*Task directions*
Which lines of the entries below run from the one holding "the body. -/" to the one holding "((∀ c ∈ cs, c.1", inclusive? Set down exactly those lines and no others.

*Extracted data*
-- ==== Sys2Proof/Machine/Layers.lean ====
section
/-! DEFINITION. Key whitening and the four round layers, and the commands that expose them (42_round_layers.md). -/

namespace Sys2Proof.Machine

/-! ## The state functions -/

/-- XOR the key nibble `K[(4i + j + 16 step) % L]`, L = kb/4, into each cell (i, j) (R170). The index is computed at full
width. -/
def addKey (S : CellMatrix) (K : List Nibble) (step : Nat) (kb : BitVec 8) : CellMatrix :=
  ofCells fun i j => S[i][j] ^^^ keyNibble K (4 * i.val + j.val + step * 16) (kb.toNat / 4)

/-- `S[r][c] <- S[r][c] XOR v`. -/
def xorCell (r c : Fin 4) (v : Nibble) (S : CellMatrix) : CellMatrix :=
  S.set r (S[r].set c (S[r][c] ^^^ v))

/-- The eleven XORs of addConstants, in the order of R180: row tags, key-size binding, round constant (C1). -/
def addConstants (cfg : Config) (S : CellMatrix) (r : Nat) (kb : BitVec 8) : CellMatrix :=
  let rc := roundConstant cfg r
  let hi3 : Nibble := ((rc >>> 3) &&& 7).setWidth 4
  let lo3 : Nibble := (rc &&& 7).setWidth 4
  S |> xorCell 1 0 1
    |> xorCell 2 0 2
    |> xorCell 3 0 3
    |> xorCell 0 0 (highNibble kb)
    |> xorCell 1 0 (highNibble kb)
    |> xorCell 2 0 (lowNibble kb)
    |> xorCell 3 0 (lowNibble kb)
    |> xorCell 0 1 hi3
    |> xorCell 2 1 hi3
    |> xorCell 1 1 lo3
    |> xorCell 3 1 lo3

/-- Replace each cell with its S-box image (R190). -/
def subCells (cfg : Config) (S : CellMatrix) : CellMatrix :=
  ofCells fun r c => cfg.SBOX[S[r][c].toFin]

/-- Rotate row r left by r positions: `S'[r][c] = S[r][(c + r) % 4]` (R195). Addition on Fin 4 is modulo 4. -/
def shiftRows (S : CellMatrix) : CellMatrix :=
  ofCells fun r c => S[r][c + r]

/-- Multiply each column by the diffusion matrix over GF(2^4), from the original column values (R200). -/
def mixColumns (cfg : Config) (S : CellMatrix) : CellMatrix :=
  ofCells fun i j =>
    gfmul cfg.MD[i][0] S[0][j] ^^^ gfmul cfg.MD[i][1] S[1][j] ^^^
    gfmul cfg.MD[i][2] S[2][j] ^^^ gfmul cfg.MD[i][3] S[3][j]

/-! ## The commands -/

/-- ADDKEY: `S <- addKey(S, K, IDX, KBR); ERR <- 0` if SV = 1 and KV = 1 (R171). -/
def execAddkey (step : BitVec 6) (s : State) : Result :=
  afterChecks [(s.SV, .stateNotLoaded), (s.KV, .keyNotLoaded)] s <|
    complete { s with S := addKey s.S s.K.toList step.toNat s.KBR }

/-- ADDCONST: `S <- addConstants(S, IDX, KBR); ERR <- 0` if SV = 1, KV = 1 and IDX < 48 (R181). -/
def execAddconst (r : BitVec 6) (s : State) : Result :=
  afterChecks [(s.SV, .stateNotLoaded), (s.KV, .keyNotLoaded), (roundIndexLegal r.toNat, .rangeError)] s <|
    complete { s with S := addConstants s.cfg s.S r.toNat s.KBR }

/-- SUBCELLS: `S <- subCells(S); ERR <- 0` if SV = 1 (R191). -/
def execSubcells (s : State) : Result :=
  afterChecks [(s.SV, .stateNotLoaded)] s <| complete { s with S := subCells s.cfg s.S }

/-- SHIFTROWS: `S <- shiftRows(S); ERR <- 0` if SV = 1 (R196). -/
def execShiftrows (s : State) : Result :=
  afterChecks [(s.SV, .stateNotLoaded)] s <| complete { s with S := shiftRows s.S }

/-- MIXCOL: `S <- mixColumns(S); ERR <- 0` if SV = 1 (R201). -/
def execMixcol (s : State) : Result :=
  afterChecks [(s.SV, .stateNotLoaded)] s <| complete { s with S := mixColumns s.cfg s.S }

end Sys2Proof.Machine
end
...
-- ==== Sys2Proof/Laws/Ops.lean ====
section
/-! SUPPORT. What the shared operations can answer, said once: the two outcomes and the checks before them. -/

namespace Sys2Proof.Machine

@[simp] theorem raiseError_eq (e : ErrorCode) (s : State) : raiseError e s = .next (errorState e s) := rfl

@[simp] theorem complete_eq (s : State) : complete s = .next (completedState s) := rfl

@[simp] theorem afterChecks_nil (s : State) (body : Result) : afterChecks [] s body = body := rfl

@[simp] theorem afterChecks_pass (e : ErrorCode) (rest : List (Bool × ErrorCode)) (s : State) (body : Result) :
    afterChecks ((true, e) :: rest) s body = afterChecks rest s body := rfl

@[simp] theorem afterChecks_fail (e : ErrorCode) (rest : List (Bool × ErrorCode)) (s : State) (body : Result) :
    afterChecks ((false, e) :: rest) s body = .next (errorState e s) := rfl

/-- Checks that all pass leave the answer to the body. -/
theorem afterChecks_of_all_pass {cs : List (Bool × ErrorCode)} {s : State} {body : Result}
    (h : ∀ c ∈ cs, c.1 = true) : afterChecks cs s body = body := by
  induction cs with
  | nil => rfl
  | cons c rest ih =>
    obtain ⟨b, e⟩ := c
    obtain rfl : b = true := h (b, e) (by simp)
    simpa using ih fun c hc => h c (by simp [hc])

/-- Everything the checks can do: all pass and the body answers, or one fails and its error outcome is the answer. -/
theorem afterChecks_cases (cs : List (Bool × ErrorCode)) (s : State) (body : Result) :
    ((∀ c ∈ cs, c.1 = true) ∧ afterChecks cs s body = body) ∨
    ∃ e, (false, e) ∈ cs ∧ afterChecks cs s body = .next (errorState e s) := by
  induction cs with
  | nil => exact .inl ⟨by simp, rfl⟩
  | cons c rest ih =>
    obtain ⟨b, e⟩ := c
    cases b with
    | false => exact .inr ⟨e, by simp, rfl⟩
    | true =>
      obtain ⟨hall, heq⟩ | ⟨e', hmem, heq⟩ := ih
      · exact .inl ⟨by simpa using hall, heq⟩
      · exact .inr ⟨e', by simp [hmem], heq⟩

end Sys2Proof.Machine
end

*Exercise response*
/-- Checks that all pass leave the answer to the body. -/
theorem afterChecks_of_all_pass {cs : List (Bool × ErrorCode)} {s : State} {body : Result}
    (h : ∀ c ∈ cs, c.1 = true) : afterChecks cs s body = body := by
  induction cs with
  | nil => rfl
  | cons c rest ih =>
    obtain ⟨b, e⟩ := c
    obtain rfl : b = true := h (b, e) (by simp)
    simpa using ih fun c hc => h c (by simp [hc])

/-- Everything the checks can do: all pass and the body answers, or one fails and its error outcome is the answer. -/
theorem afterChecks_cases (cs : List (Bool × ErrorCode)) (s : State) (body : Result) :
    ((∀ c ∈ cs, c.1 = true) ∧ afterChecks cs s body = body) ∨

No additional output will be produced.